Ne serait-on pas en train de détourner une dotation dont la vocation devrait être de permettre à Gallica de numériser elle-même ses collections ? Dans quel but ? Financer sur fonds publics la conservation de numérisations réalisées par Google ? Mais alors, l'économie budgétaire réalisée en ne numérisant pas nous-mêmes nos collections fondrait comme neige au soleil, tout absorbée dans la conservation des numérisations d'autrui. Qui plus est, les collections de numérisations seraient à l'entière discrétion de Google. Rappelons-nous le jour où Amazon, ayant eu maille à partir avec un auteur, a effacé une œuvre sur la tablette même du client. Et si, après-demain, pour on ne sait quel différend commercial (puisqu'il faut parler ainsi), Google décide, d'un clic, d'effacer tous les contenus des beaux hangars virtuels ? Nous serons comme Perrette devant son pot au lait : nous avions nos 150 millions, nous avions nos collections à numériser. Mais maintenant, nous n'avons plus les 150 millions, et non seulement nous avons toujours nos collections à numériser, mais d'autres, eux, les ont déjà numérisées et s'en servent. Alors nous serons, comme un autre pauvre personnage de La Fontaine, Gros-Jean comme devant.

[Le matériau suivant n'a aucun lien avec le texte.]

/-- Perform a presence load: a full word's data, a deferral, or a refusal by a full table (R112, R117). -/
def State.performPld (s : State) (n : Nat) (a : Access) : Except MemFault State :=
  let pa := a.pas.headD 0
  match s.homeReads a.va a.pas with
  | .error f => .error f
  | .ok bs =>
    if s.isFull pa then .ok (s.landAccess n a (BitVec.ofNat 64 (leNat bs)))
    else if 4096 ≤ s.deferCount (homeSlice pa) then .ok (s.setAccess n { a with refused := true })
    else .ok { s.setAccess n { a with deferred := true, refused := false } with
      deferrals := s.deferrals ++ [⟨s.nextDeferral, pa / 8, .pld n a.id, none⟩]
      nextDeferral := s.nextDeferral + 1 }

/-- The piece performed next, of those left in no defined order (R123): a free choice where there are several. -/
def State.pickPiece (s : State) (a : Access) : Option (Nat × Nat) × State :=
  match a.left with
  | [] => (none, s)
  | [p] => (some p, s)
  | p :: q :: r =>
    let (i, s1) := s.draw
    ((p :: q :: r)[(Config.freeWord i).toNat % (r.length + 2)]?, s1)

/-- The access without a piece. -/
def Access.without (a : Access) (p : Nat × Nat) : Access := { a with left := a.left.filter fun x => decide (x ≠ p) }

/-- Read one piece of a load or MLD of core n. -/
def State.loadPiece (s : State) (n : Nat) (a : Access) (p : Nat × Nat) : Except MemFault (State × Access) :=
  match s.loadBytes (some n) a.pol (a.va + p.1) ((a.pas.drop p.1).take p.2) with
  | .error f => .error f
  | .ok (s', bs) => .ok (s', { a.without p with got := a.got ||| BitVec.ofNat 256 (leNat bs * 2 ^ (8 * p.1)) })

/-- Write one piece of a store or MST of core n; that it has been published does not show it to itself. -/
def State.storePiece (s : State) (n : Nat) (a : Access) (p : Nat × Nat) : Except MemFault (State × Access) :=
  let bs := a.pas.zip (leBytes a.pas.length a.val.toNat)
  ((s.setAccess n { a with shown := false }).storeBytes (some n) a.pol a.va a.pas.length (a.va + p.1) ((bs.drop p.1).take p.2)).map fun s' => (s', a.without p)

/-- After a piece: the access is done with its last piece, which `f` settles. -/
def State.pieced (n : Nat) (f : State → Access → State) : State × Access → State
  | (s, a) => if a.left = [] then f s a else s.setAccess n a

/-- Perform an access of core n, or a piece of a wide or unaligned one (R103, R106, R113, R114, R123, R124, R177–R179). -/
def State.perform (s0 : State) (n : Nat) (a : Access) : Except MemFault State :=
  let pa := a.pas.headD 0
  match s0.pickPiece a with
  | (none, s) => .ok (s.accessDone n a)
  | (some p, s) => match a.kind with
    | .load signed => (s.loadPiece n a p).map (State.pieced n fun s a =>
        s.landAccess n a (loadValue signed (8 * a.pas.length) a.got.toNat))
    | .mload => (s.loadPiece n a p).map (State.pieced n fun s a => (s.updCore n fun c => { c with
        masks := if a.dst = 0 then c.masks else SMap.set 0#256 c.masks a.dst a.got }).accessDone n a)
    | .store => (s.storePiece n a p).map (State.pieced n fun s a => s.accessDone n a)
    | .mstore => (s.storePiece n a p).map (State.pieced n fun s a => s.accessDone n a)
    | .amo op =>
      let c := s.core n
      let agent := agentWord 0 n 0
      if !s.amoTurn c.ctx pa agent then .ok s
      else match s.homeAmo a.va pa a.pas.length op.toNat a.val.toNat a.cmp.toNat with
        | .error f => .error f
        | .ok (s', old) =>
          let s1 := s'.amoLog (s.traceMode c.ctx) c.ctx pa agent c.pc.toNat a.soff.toNat c.fab.imgId.toNat
          .ok (s1.landAccess n a (BitVec.ofNat 64 old))
    | .pld => s.performPld n a
    | .pst => (s.fillWord a.va pa (BitVec.ofNat 64 a.val.toNat)).map (·.accessDone n a)
    | .pclr => match s.blocked a.va pa with
      | some f => .error f
      | none => .ok ((s.setFull pa false).accessDone n a)

/-- What an access needs of its page. -/
def AccKind.need : AccKind → Need
  | .load _ => Need.read
  | .mload => Need.read
  | .store => Need.write
  | .mstore => Need.write
  | .amo _ => Need.rw
  | .pld => Need.pread
  | .pst => Need.pwrite
  | .pclr => Need.pwrite

/-- The physical addresses of an access none of whose pieces is performed, translated anew (R118). -/
def State.translated (s : State) (n : Nat) (a : Access) : Except MemFault (List Nat) :=
  translateRange (s.pages (s.core n).ctx) a.va a.kind.need (a.left.map (·.2)).sum

/-- An access of a resumed core that found no mapping is issued again (R118, R403). -/
def State.issueAgain (s : State) (n : Nat) (a : Access) : State :=
  match s.translated n a with
  | .ok pas => s.setAccess n { a with pas := pas }
  | .error f => if (s.core n).run = .paused then s else s.scalarMemFault n f a.soff a.opc

/-- Perform the access with an id, if it may be performed and stands as `refused` says. -/
def State.tryAccess (s : State) (n id : Nat) (refused : Bool) : State :=
  let c := s.core n
  match c.accs.find? fun a => decide (a.id = id) with
  | none => s
  | some a =>
    if a.pas = [] then s.issueAgain n a
    else if a.deferred || (a.refused != refused) || !c.mayPerform a || !a.takes.all s.cmdDone || a.pas.any s.copying then s
    else match s.perform n a with
      | .ok s' => s'
      | .error f => s.scalarMemFault n f a.soff a.opc

/-- SCALAR_ACCESS_COMPLETE: an outstanding access is performed at the level its policy names (R177). -/
def execScalarAccessComplete (core acc : Nat) (s : State) : Host.Outcome State Fault Refusal :=
  .next (s.tryAccess core acc false)

/-- What the place held for a PLDA becomes. -/
def Core.putSlot (c : Core) (site id : Nat) (out : Slot) : Core :=
  let x := elemPlace site
  Core.settle x settleFuel (c.setQueue x ((c.queue x).map fun q => if q = .wait id then out else q))

/-- The result of a PLDA takes the place held for it: bits 31:0 of the word (R243). -/
def Core.fillSlot (c : Core) (site id : Nat) (v : Word) : Core :=
  c.putSlot site id (.tok (Token.ofData (BitVec.ofNat 32 v.toNat)))

/-- A deferred presence load whose word was filled returns the filling value (R112). -/
def State.landDeferral (s : State) (slot : Nat) : State :=
  match s.deferrals.find? fun d => decide (d.id = slot) with
  | none => s
  | some d => match d.filled with
    | none => s
    | some v =>
      let s1 := { s with deferrals := s.deferrals.filter fun e => decide (e.id ≠ slot) }
      match d.who with
      | .pld n id => match (s1.core n).accs.find? fun a => decide (a.id = id) with
        | none => s1
        | some a => s1.landAccess n a v
      | .plda n site _ => s1.updCore n fun c => { c.fillSlot site slot v with drained := false, moved := s.gtc }

/-- PLD_DEFERRED_COMPLETE (R112, R35). -/
def execPldDeferredComplete (slot : Nat) (s : State) : Host.Outcome State Fault Refusal := .next (s.landDeferral slot)

end Sys2Proof.Machine
end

Cela ne doit pas être. Nous ne devons pas l'accepter : ni la marchandisation des collections de la BNF, ni le détournement de fonds publics au bénéfice de Google. La seule bonne solution, c'est que la BNF fasse elle-même ses numérisations, le plus vite possible, et qu'elle donne ensuite la plus large diffusion gratuite aux œuvres numérisées. Et si l'on doit parler d'usage commercial, le seul que je puisse imaginer, c'est que la BNF joue auprès des éditeurs la Mouche du Coche pour la numérisation et la mise à la disposition du public dans les conditions et règles courantes des œuvres orphelines ou abandonnées. Cela, ce serait juste.

Pour le reste, n'oublions pas que, s'il peut arriver que des œuvres d'art soient des marchandises, le savoir n'est pas une marchandise. La pensée n'est pas une marchandise.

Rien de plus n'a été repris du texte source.